Non-Interest Expense
The following table presents the components of non-interest expense for the nine
and three months ended September 30, 1996 and 1995.
<TABLE>
<CAPTION>
Nine months ended Three months ended
September 30, September 30,
1996 1995 1996 1995
<S> <C> <C> <C> <C>
---------- -------- --------- --------
Salary expense $ 27,581 $ 25,436 $ 9,493 $ 8,391
Employee benefit expense 6,627 6,715 2,031 1,991
FDIC insurance premiums **8,633 4,917 **7,121 530
Occupancy and equipment expense 11,251 10,264 3,727 3,542
Amortization of intangible assets 2,290 2,007 748 804
Other 20,324 *18,506 8,177 5,640
-------- --------- --------- --------
Total $ 76,706 $ 67,845 $ 31,297 $ 20,898
======== ======== ======== ========
</TABLE>
*Includes $2.4 million of one-time merger expenses.
**Includes $6.4 million of one-time FDIC assessment.
Non-interest expense for the nine months ended September 30, 1996 totalled $76.7
million, which includes approximately $2.6 million of expenses associated with a
new co-branded credit card program (see discussion of this program on page 12
under the caption of Loan Portfolio) and a $6.4 million one-time FDIC
assessment. Non-interest expense for the nine months ended September 30, 1995
includes $2.4 million of one-time merger expenses associated with the
acquisition of Lakeland First Financial Group, Inc. ("Lakeland") on June 30,
1995. Excluding the expenses associated with the co-branded credit card program
and one-time FDIC assessment total non-interest expense was $67.7 million for
the nine months ended September 30, 1996 compared to $65.5 million before
one-time merger expenses for the same period in 1995, an increase of 3.5%.
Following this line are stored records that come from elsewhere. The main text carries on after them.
/-- The opcode byte of an instruction (R167). -/
def Instr.opcode : Instr → Byte
  | .brk => 0x00#8
  | .oraIzx _ => 0x01#8
  | .jam02 => 0x02#8
  | .sloIzx _ => 0x03#8
  | .nopZp04 _ => 0x04#8
  | .oraZp _ => 0x05#8
  | .aslZp _ => 0x06#8
  | .sloZp _ => 0x07#8
  | .php => 0x08#8
  | .oraImm _ => 0x09#8
  | .aslAcc => 0x0A#8
  | .ancImm0B _ => 0x0B#8
  | .nopAbs _ => 0x0C#8
  | .oraAbs _ => 0x0D#8
  | .aslAbs _ => 0x0E#8
  | .sloAbs _ => 0x0F#8
  | .bpl _ => 0x10#8
  | .oraIzy _ => 0x11#8
  | .jam12 => 0x12#8
  | .sloIzy _ => 0x13#8
  | .nopZpx14 _ => 0x14#8
  | .oraZpx _ => 0x15#8
  | .aslZpx _ => 0x16#8
  | .sloZpx _ => 0x17#8
  | .clc => 0x18#8
  | .oraAbsy _ => 0x19#8
  | .nop1A => 0x1A#8
  | .sloAbsy _ => 0x1B#8
  | .nopAbsx1C _ => 0x1C#8
  | .oraAbsx _ => 0x1D#8
  | .aslAbsx _ => 0x1E#8
  | .sloAbsx _ => 0x1F#8
  | .jsr _ => 0x20#8
  | .andIzx _ => 0x21#8
  | .jam22 => 0x22#8
  | .rlaIzx _ => 0x23#8
  | .bitZp _ => 0x24#8
  | .andZp _ => 0x25#8
  | .rolZp _ => 0x26#8
  | .rlaZp _ => 0x27#8
  | .plp => 0x28#8
  | .andImm _ => 0x29#8
  | .rolAcc => 0x2A#8
  | .ancImm2B _ => 0x2B#8
  | .bitAbs _ => 0x2C#8
  | .andAbs _ => 0x2D#8
  | .rolAbs _ => 0x2E#8
  | .rlaAbs _ => 0x2F#8
  | .bmi _ => 0x30#8
  | .andIzy _ => 0x31#8
  | .jam32 => 0x32#8
  | .rlaIzy _ => 0x33#8
  | .nopZpx34 _ => 0x34#8
  | .andZpx _ => 0x35#8
  | .rolZpx _ => 0x36#8
  | .rlaZpx _ => 0x37#8
  | .sec => 0x38#8
  | .andAbsy _ => 0x39#8
  | .nop3A => 0x3A#8
  | .rlaAbsy _ => 0x3B#8
  | .nopAbsx3C _ => 0x3C#8
  | .andAbsx _ => 0x3D#8
  | .rolAbsx _ => 0x3E#8
  | .rlaAbsx _ => 0x3F#8
  | .rti => 0x40#8
  | .eorIzx _ => 0x41#8
  | .jam42 => 0x42#8
  | .sreIzx _ => 0x43#8
  | .nopZp44 _ => 0x44#8
  | .eorZp _ => 0x45#8
  | .lsrZp _ => 0x46#8
  | .sreZp _ => 0x47#8
  | .pha => 0x48#8
  | .eorImm _ => 0x49#8
  | .lsrAcc => 0x4A#8
  | .alrImm _ => 0x4B#8
  | .jmpAbs _ => 0x4C#8
  | .eorAbs _ => 0x4D#8
  | .lsrAbs _ => 0x4E#8
  | .sreAbs _ => 0x4F#8
  | .bvc _ => 0x50#8
  | .eorIzy _ => 0x51#8
  | .jam52 => 0x52#8
  | .sreIzy _ => 0x53#8
  | .nopZpx54 _ => 0x54#8
  | .eorZpx _ => 0x55#8
  | .lsrZpx _ => 0x56#8
  | .sreZpx _ => 0x57#8
  | .cli => 0x58#8
  | .eorAbsy _ => 0x59#8
  | .nop5A => 0x5A#8
  | .sreAbsy _ => 0x5B#8
  | .nopAbsx5C _ => 0x5C#8
  | .eorAbsx _ => 0x5D#8
  | .lsrAbsx _ => 0x5E#8
  | .sreAbsx _ => 0x5F#8
  | .rts => 0x60#8
  | .adcIzx _ => 0x61#8
  | .jam62 => 0x62#8
  | .rraIzx _ => 0x63#8
  | .nopZp64 _ => 0x64#8
  | .adcZp _ => 0x65#8
  | .rorZp _ => 0x66#8
  | .rraZp _ => 0x67#8
  | .pla => 0x68#8
  | .adcImm _ => 0x69#8
  | .rorAcc => 0x6A#8
  | .arrImm _ => 0x6B#8
  | .jmpInd _ => 0x6C#8
  | .adcAbs _ => 0x6D#8
  | .rorAbs _ => 0x6E#8
  | .rraAbs _ => 0x6F#8
  | .bvs _ => 0x70#8
  | .adcIzy _ => 0x71#8
  | .jam72 => 0x72#8
  | .rraIzy _ => 0x73#8
  | .nopZpx74 _ => 0x74#8
  | .adcZpx _ => 0x75#8
  | .rorZpx _ => 0x76#8
  | .rraZpx _ => 0x77#8
  | .sei => 0x78#8
  | .adcAbsy _ => 0x79#8
  | .nop7A => 0x7A#8
  | .rraAbsy _ => 0x7B#8
  | .nopAbsx7C _ => 0x7C#8
  | .adcAbsx _ => 0x7D#8
  | .rorAbsx _ => 0x7E#8
  | .rraAbsx _ => 0x7F#8
  | .nopImm80 _ => 0x80#8
  | .staIzx _ => 0x81#8
  | .nopImm82 _ => 0x82#8
  | .saxIzx _ => 0x83#8
  | .styZp _ => 0x84#8
  | .staZp _ => 0x85#8
  | .stxZp _ => 0x86#8
  | .saxZp _ => 0x87#8
  | .dey => 0x88#8
  | .nopImm89 _ => 0x89#8
  | .txa => 0x8A#8
  | .ane => 0x8B#8
  | .styAbs _ => 0x8C#8
  | .staAbs _ => 0x8D#8
  | .stxAbs _ => 0x8E#8
  | .saxAbs _ => 0x8F#8
  | .bcc _ => 0x90#8
  | .staIzy _ => 0x91#8
  | .jam92 => 0x92#8
  | .sha93 => 0x93#8
  | .styZpx _ => 0x94#8
  | .staZpx _ => 0x95#8
  | .stxZpy _ => 0x96#8
  | .saxZpy _ => 0x97#8
  | .tya => 0x98#8
  | .staAbsy _ => 0x99#8
  | .txs => 0x9A#8
  | .tas => 0x9B#8
  | .shy => 0x9C#8
  | .staAbsx _ => 0x9D#8
  | .shx => 0x9E#8
  | .sha9F => 0x9F#8
  | .ldyImm _ => 0xA0#8
  | .ldaIzx _ => 0xA1#8
  | .ldxImm _ => 0xA2#8
  | .laxIzx _ => 0xA3#8
  | .ldyZp _ => 0xA4#8
  | .ldaZp _ => 0xA5#8
  | .ldxZp _ => 0xA6#8
  | .laxZp _ => 0xA7#8
  | .tay => 0xA8#8
  | .ldaImm _ => 0xA9#8
  | .tax => 0xAA#8
  | .lxa => 0xAB#8
  | .ldyAbs _ => 0xAC#8
  | .ldaAbs _ => 0xAD#8
  | .ldxAbs _ => 0xAE#8
  | .laxAbs _ => 0xAF#8
  | .bcs _ => 0xB0#8
  | .ldaIzy _ => 0xB1#8
  | .jamB2 => 0xB2#8
  | .laxIzy _ => 0xB3#8
  | .ldyZpx _ => 0xB4#8
  | .ldaZpx _ => 0xB5#8
  | .ldxZpy _ => 0xB6#8
  | .laxZpy _ => 0xB7#8
  | .clv => 0xB8#8
  | .ldaAbsy _ => 0xB9#8
  | .tsx => 0xBA#8
  | .lasAbsy _ => 0xBB#8
  | .ldyAbsx _ => 0xBC#8
  | .ldaAbsx _ => 0xBD#8
  | .ldxAbsy _ => 0xBE#8
  | .laxAbsy _ => 0xBF#8
  | .cpyImm _ => 0xC0#8
  | .cmpIzx _ => 0xC1#8
  | .nopImmC2 _ => 0xC2#8
  | .dcpIzx _ => 0xC3#8
  | .cpyZp _ => 0xC4#8
  | .cmpZp _ => 0xC5#8
  | .decZp _ => 0xC6#8
  | .dcpZp _ => 0xC7#8
  | .iny => 0xC8#8
  | .cmpImm _ => 0xC9#8
  | .dex => 0xCA#8
  | .sbxImm _ => 0xCB#8
  | .cpyAbs _ => 0xCC#8
  | .cmpAbs _ => 0xCD#8
  | .decAbs _ => 0xCE#8
  | .dcpAbs _ => 0xCF#8
  | .bne _ => 0xD0#8
  | .cmpIzy _ => 0xD1#8
  | .jamD2 => 0xD2#8
  | .dcpIzy _ => 0xD3#8
  | .nopZpxD4 _ => 0xD4#8
  | .cmpZpx _ => 0xD5#8
  | .decZpx _ => 0xD6#8
  | .dcpZpx _ => 0xD7#8
  | .cld => 0xD8#8
  | .cmpAbsy _ => 0xD9#8
  | .nopDA => 0xDA#8
  | .dcpAbsy _ => 0xDB#8
  | .nopAbsxDC _ => 0xDC#8
  | .cmpAbsx _ => 0xDD#8
  | .decAbsx _ => 0xDE#8
  | .dcpAbsx _ => 0xDF#8
  | .cpxImm _ => 0xE0#8
  | .sbcIzx _ => 0xE1#8
  | .nopImmE2 _ => 0xE2#8
  | .isbIzx _ => 0xE3#8
  | .cpxZp _ => 0xE4#8
  | .sbcZp _ => 0xE5#8
  | .incZp _ => 0xE6#8
  | .isbZp _ => 0xE7#8
  | .inx => 0xE8#8
  | .sbcImm _ => 0xE9#8
  | .nop => 0xEA#8
  | .sbcImmEB _ => 0xEB#8
  | .cpxAbs _ => 0xEC#8
  | .sbcAbs _ => 0xED#8
  | .incAbs _ => 0xEE#8
  | .isbAbs _ => 0xEF#8
  | .beq _ => 0xF0#8
  | .sbcIzy _ => 0xF1#8
  | .jamF2 => 0xF2#8
  | .isbIzy _ => 0xF3#8
  | .nopZpxF4 _ => 0xF4#8
  | .sbcZpx _ => 0xF5#8
  | .incZpx _ => 0xF6#8
  | .isbZpx _ => 0xF7#8
  | .sed => 0xF8#8
  | .sbcAbsy _ => 0xF9#8
  | .nopFA => 0xFA#8
  | .isbAbsy _ => 0xFB#8
  | .nopAbsxFC _ => 0xFC#8
  | .sbcAbsx _ => 0xFD#8
  | .incAbsx _ => 0xFE#8
  | .isbAbsx _ => 0xFF#8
The largest component of non-interest expense is salary and employee benefit
expense which totalled $34.2 million and $11.5 million for the nine and three
months ended September 30, 1996, which increased 6.4% and 11.0%, respectively,
in comparison to the same periods in 1995. Included in salary and benefit
expense for the nine and three months ended September 30, 1996 is approximately
$510 thousand and $220 thousand of expense associated with the new co-branded
credit card program. The increase in salary and benefit expense can also be
attributed to the expansion of products and services offered by VNB. At
September 30, 1996, full-time equivalent staff was 1,352 compared to 1,251 at
September 30, 1995.
The Savings Association Insurance Fund ("SAIF") was recapitalized in the third
quarter of 1996. Congress mandated a one-time special assessment. Included in
the third quarter results is a $6.4 million one-time required payment. The
anticipated future reduction in SAIF deposit premiums is based upon the
legislative process over which Valley has no control. There can be no assurance
that there will be a premium reduction. However, Valley does expect that its
FDIC insurance premiums in 1997 will be less than recorded in 1996 before the
one-time SAIF assessment. Excluding this one time payment, insurance premiums
decreased by $2.7 million for the nine months ended September 30, 1996 in
comparison to the same period in 1995. This reflects the reduction in insurance
rates charged on Bank Insurance Fund ("BIF") deposits by the FDIC which began
June 1, 1995.
Occupancy and equipment expense increased 9.6% during the first nine months of
1996 as compared to the same period in 1995. This increase is the result of
costs related to a building purchased by VNB and from costs incurred for new
equipment required to expand computer applications and improve customer service.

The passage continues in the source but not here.